Glemch definisce il ritorno come quel movimento degli emigranti che ritornano nel paese d’origine per
ristabilirvisi. Da includere l’eterogeneità delle situazioni di ritorno: da quelli temporanei, ai ritorni obbligati,
sino ai percorsi definiti ‘ancestrali’ (cioè mossi dal senso di appartenenza ad una comunità diasporica legata
idealmente a una patria comune). Ritorni volontari vs. ritorni obbligati/forzati= associato al termine
‘rimpatrio’, cioè quel ritorno che avviene non per iniziativa del migrante ma per imposizioni altre (autorità
politiche, disastri naturali, circostanze familiari, etc.). Una linea di analisi = Ritorno classico è quella che
esplora il nesso tra ritorno e sviluppo socioeconomico delle comunità d’origine. Trasformarsi in ‘promotori
di sviluppo’= incidono positivamente sul contesto d’origine. Le competenze di rete che sono la conoscenza
di reti di contatti all’estero fondamentali per captare le opportunità internazionali. Una seconda linea di
ricerca sul ritorno analizza i processi di reinserimento dei migranti, oggi si parla di homecoming. I ritorni
forzati: ritorno a mani vuote sono più soggetti degli altri a quel sentimento di spaesamento che è stato
definito reverse culture shock, ad indicare il trauma della perdita di punti di riferimento nell’incontro con
un contesto che si presenta irriconoscibile (vergogna dell’espulsione nella percezione del migrante +
stigmatizzazione e invisibilizzazione della società).

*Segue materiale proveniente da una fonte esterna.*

-- ==== Sys2Proof/Machine/Replay.lean ====
section
/-!
DEFINITION. REPLAY_CONTROL, the decisions that a replay session takes from its journal with their checks, and the presentation of
its items (16 R565 to R570).
-/

namespace Sys2Proof.Machine

/-! ### Decisions from the journal (16 R567, R568) -/

/-- Add parameter sets or swaps of a recorded command, and follow its changes of encoders and targets (16 R546, R567). -/
def State.recordedCommand (s : State) (seq at_ : Nat) (bytes : List Byte) : State :=
  let e : Entry := BitVec.ofNat 512 (leVal bytes)
  let x := s.session
  let late : Bool := x.s0 ≤ at_
  match fld e 0 1 with
  | 0x23 =>
    let p : PendingSet := { group := fld e 0xA 1, data := blockOf e, ids := [], c := at_
                            at_ := if bitAt e 0xB 0 then some (fld e 0x10 8) else none, commitSeq := seq }
    s.modSession (fun y => { y with
      sets := y.sets.filter (fun q => q.2.commitSeq != seq) ++ (y.targetsOf (cmdSconce e)).map (fun k => (k, p)) })
  | 0x29 =>
    match tabFind x.lanterns (cmdLantern e) with
    | some n => s.modSession (fun y => { y with
        swaps := y.swaps ++ [{ lantern := n, c := at_, at_ := if bitAt e 9 1 then some (fld e 0x10 8) else none, off := bitAt e 9 0, commitSeq := seq }] })
    | none => s
  | 0x39 =>
    if late && bitsAt e 8 1 0 3 = 0 then
      ((x.encoders.filter (fun q => q.1 % 16 = encCh e)).map (fun q => q.1 / 16)).foldl (fun t k =>
        let u := t.replayTo k at_
        u.keepDerived k ((u.rederive k at_).encConfigure x.port (encCh e) (encCfgOf e))) s
    else s
  | 0x3B =>
    let g := fld e 8 1
    match tabFind x.targets g with
    | some t => if late then s.modSession (fun y => { y with targets := tabPut y.targets g { t with cfg := targetOf e } }) else s
    | none => s
  | 0x3D =>
    let g := fld e 8 1
    match tabFind x.targets g with
    | some t =>
      if late then s.modSession (fun y => { y with targets := tabPut y.targets g { t with handover := some (fld e 0x10 8, bitsAt e 9 1 0 2) } }) else s
    | none => s
  | _ => s

/-- A set with the tables it names: those of the session or of its port with the recorded IMAGE_CRCs. -/
def State.resolveSet (s : State) (p : PendingSet) : PendingSet :=
  let e := entryOfBlock p.data
  let named := (groupTables p.group e).map (fun q =>
    let crc := (s.session.images.find? (fun i => i.1 = 1 && i.2.1 = fld e q.2.1 4)).map (fun i => i.2.2)
    (q.1, q.2.1 - 0x18, crc.bind (s.tableByCrc q.2.2)))
  let handle (i : Nat) : Nat := match s.table i with | some t => t.handle | none => 0
  { p with
    c := 0, at_ := none
    ids := named.filterMap (fun q => q.2.2.map (fun i => (q.1, i)))
    data := named.foldl (fun b q => match q.2.2 with | some i => putHandle b q.2.1 (handle i) | none => b) p.data }

/-- A boundary b of frame m would take a change committed at c with FRAME_AT at_ (05 R212, 08 R297). -/
def duelyApplied (c : Nat) (at_ : Option Nat) (b m : Nat) : Bool := c < b && (match at_ with | some q => q ≤ m | none => true)

/-- APPLY: the recorded set or swap is the one that the boundary it names takes. -/
def State.passApply (s : State) (r : JRec) : State :=
  let x := s.session
  let who := lfld r.body 2 1
  let seq := lfld r.body 4 4
  let m := lfld r.body 8 8
  let late : Bool := x.s0 ≤ r.time
  match r.qual % 4 with
  | 0 =>
    (x.targetsOf (lbits r.body 0 2 0 9)).foldl (fun t k =>
      match x.sets.find? (fun q => q.1 = k && q.2.commitSeq = seq && q.2.group = who) with
      | none => if late then t.mismatch (some k) 2 r.time else t
      | some q =>
        let t1 := t.modSession (fun y => { y with sets := y.sets.erase q })
        if !late then t1
        else
          let t2 := if duelyApplied q.2.c q.2.at_ r.time m then t1 else t1.mismatch (some k) 2 r.time
          t2.modSconce k (fun z => { z with sets := z.sets ++ [t2.resolveSet q.2] })) s
  | 1 =>
    match tabFind x.lanterns who with
    | none => s
    | some n =>
      let k := (s.lantern n).sconce
      match x.swaps.find? (fun q => q.lantern = n && q.commitSeq = seq) with
      | none =>
        if late then (s.mismatch (some k) 2 r.time).modLantern n (fun z => { z with swap := some (0, none, false), swapSeq := seq }) else s
      | some q =>
        let t := s.modSession (fun y => { y with swaps := y.swaps.erase q })
        if !late then t
        else
          let t1 := if duelyApplied q.c q.at_ r.time m then t else t.mismatch (some k) 2 r.time
          t1.modLantern n (fun z => { z with swap := some (0, none, q.off), swapSeq := seq })
  | _ => s

/-- The instant at which the open line or frame of sconce k would time out (05 R203). -/
def State.timeoutAt (s : State) (k : Nat) (frame : Bool) : Option Nat :=
  let x := s.sconce k
  if frame then
    match x.openFrame with
    | some f => let w := abFrameTimeout (f.grp 1); if w = 0 then none else some (f.lastStamp + w)
    | none => none
  else
    match x.line with
    | some o => let w := abLineTimeout x.asm; if w = 0 then none else some (o.lastStamp + w)
    | none => none

/-- FRAME_CLOSE: the open line or frame closes at the recorded instant. -/
def State.passClose (s : State) (r : JRec) : State :=
  let why := r.qual % 4
  (s.session.targetsOf (lbits r.body 0 2 0 9)).foldl (fun t k =>
    let t1 := t.replayTo k r.time
    let open_ : Bool := match (t1.sconce k).openFrame with | some f => f.number = lfld r.body 8 8 | none => false
    let same : Bool := open_ && (why = 3 || t1.timeoutAt k (why = 2) == some r.time)
    let t2 := if same then t1 else t1.mismatch (some k) 1 r.time
    t2.withPositions k (fun u =>
      (match why with
       | 1 => ((u.journalClose 1 k r.time).flagOpen k flMissingEnd).closeLine k r.time false
       | 2 => (u.journalClose 2 k r.time).closeFrame k r.time true
       | _ => u.truncate k r.time).sconceMoves k)) s

/-- The target sconces whose captures hold channel e. -/
def Session.holders (x : Session) (e : Nat) : List Nat := (x.encoders.filter (fun q => q.1 % 16 = e)).map (fun q => q.1 / 16)

/-- Channel e of target sconce k as the session holds it. -/
def Session.channel (x : Session) (k e : Nat) : Encoder := tabGet Encoder.reset x.encoders (16 * k + e)

/-- State of an observer by its code (11 R401). -/
def ObsState.ofCode : Nat → ObsState
  | 0 => .off | 1 => .acquiring | 2 => .locked | _ => .lost

/-- OBSERVER and OBSERVER_EVENT: P, V, count and state are as re-derived; otherwise the recorded ones stand. -/
def State.passObserver (s : State) (r : JRec) : State :=
  let e := r.qual % 16
  (s.session.holders e).foldl (fun t k =>
    let t1 := t.replayTo k r.time
    let x := t1.session.channel k e
    let st := ObsState.ofCode (r.qual / 16 % 4)
    let p := lfld r.body 0 7
    let v := toInt 32 (lfld r.body 8 4)
    if x.p = p && x.v = v && x.rawAt (256 * r.time) = lfld r.body 0xC 4 && x.st == st then t1
    else
      let y := ({ x with p := p, v := v, st := st, tk := if r.typ = 0x20 then r.time else x.tk }).note (256 * r.time)
      (t1.mismatch (some k) 3 r.time).modSession (fun z => { z with encoders := tabPut z.encoders (16 * k + e) y })) s

/-- COUNT_JUMP: SET_COUNT is carried out; a jump at a Z mark is as re-derived. -/
def State.passJump (s : State) (r : JRec) : State :=
  let e := r.qual % 16
  let new := lfld r.body 4 4
  (s.session.holders e).foldl (fun t k =>
    let t1 := t.replayTo k r.time
    let set := r.qual / 16 % 2 = 1
    if !set && (t1.session.channel k e).rawAt (256 * r.time + 255) = new then t1
    else
      let t2 := if set then t1 else t1.mismatch (some k) 3 r.time
      t2.keepDerived k ((t2.rederive k r.time).encJump e (256 * r.time) new (b2n set))) s

/-- A sequencer as the session holds it. -/
def Session.seqr (x : Session) (q : Nat) : Sequencer := tabGet Sequencer.reset x.seqs q

/-- Put slot k of a sequencer of the session. -/
def Session.setSlot (x : Session) (q k : Nat) (y : SeqSlot) : Session :=
  let z := x.seqr q
  { x with seqs := tabPut x.seqs q { z with slots := tabPut z.slots k y } }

Un’altra questione riguarda il ritorno dei rifugiati ed esiliati, che in questi casi deve fare i conti con un
processo di home-making, cioè di ricostruzione del senso da attribuire alla nozione di casa. Le famiglie di
Hong Kong quando hanno i figli li crescono istruiscono in Canada e poi li fanno tornare a Hong Kong perché
polo d’attrazione economico e professionale, mentre il Canada per la qualità della vita: la capacità di
muoversi in uno spazio transnazionale permette loro di approfittare dei vantaggi di entrambi i paesi
(etnografia del ritorno pendolare).

Co-sviluppo

Co-sviluppo= risemantizzazione del migrante (da criminale a utile per apportare qualcosa al paese
d’approdo, visione sbagliata perché il migrante non ti deve niente) perché si inizia a vedere come utile
quando funge da mediatore tra il paese d’approdo e d’origine intessendo dei rapporti di tipo economico-
sociale-politico. Associazione commerciale che commerciava prodotti del Ghana in Italia e quindi apriva una
prospettiva transazionale giovando nel paese d’approdo e d’origine. Finanziamenti soprattutto da Italia,
Francia e Spagna e accordi tra paese di origine e di ritorno. Vuoi dei soldi perché non soddisfatto
dell’esperienza o per iniziare un progetto nel tuo paese di origine? Te li do io. 2 barriere principali: 1. È
necessario che sia inserito nel tessuto sociale del paese d’approdo. 2. È necessario trovare un punto di
incontro tra paese d’approdo e paese d’origine per essere un mediatore e convincere entrambi i paesi
all’attivazione dei progetti di co-sviluppo. I limiti di queste attività sono dovute alle barriere e ostacoli di
queste persone che devono iniziare a costruirsi una vita nel paese di approdo; capacità di attivarsi
attraverso i confini nazionali attivando reti sociali e individuare gli attori chiave con cui creare una relazione
nella società ospite. Non è detto che tutti riescano a fare da intermediari tra questi due mondi, per questo
ci sono persone investite a livello comunitario a cui sono riconosciute capacità oratorie/di negoziazione.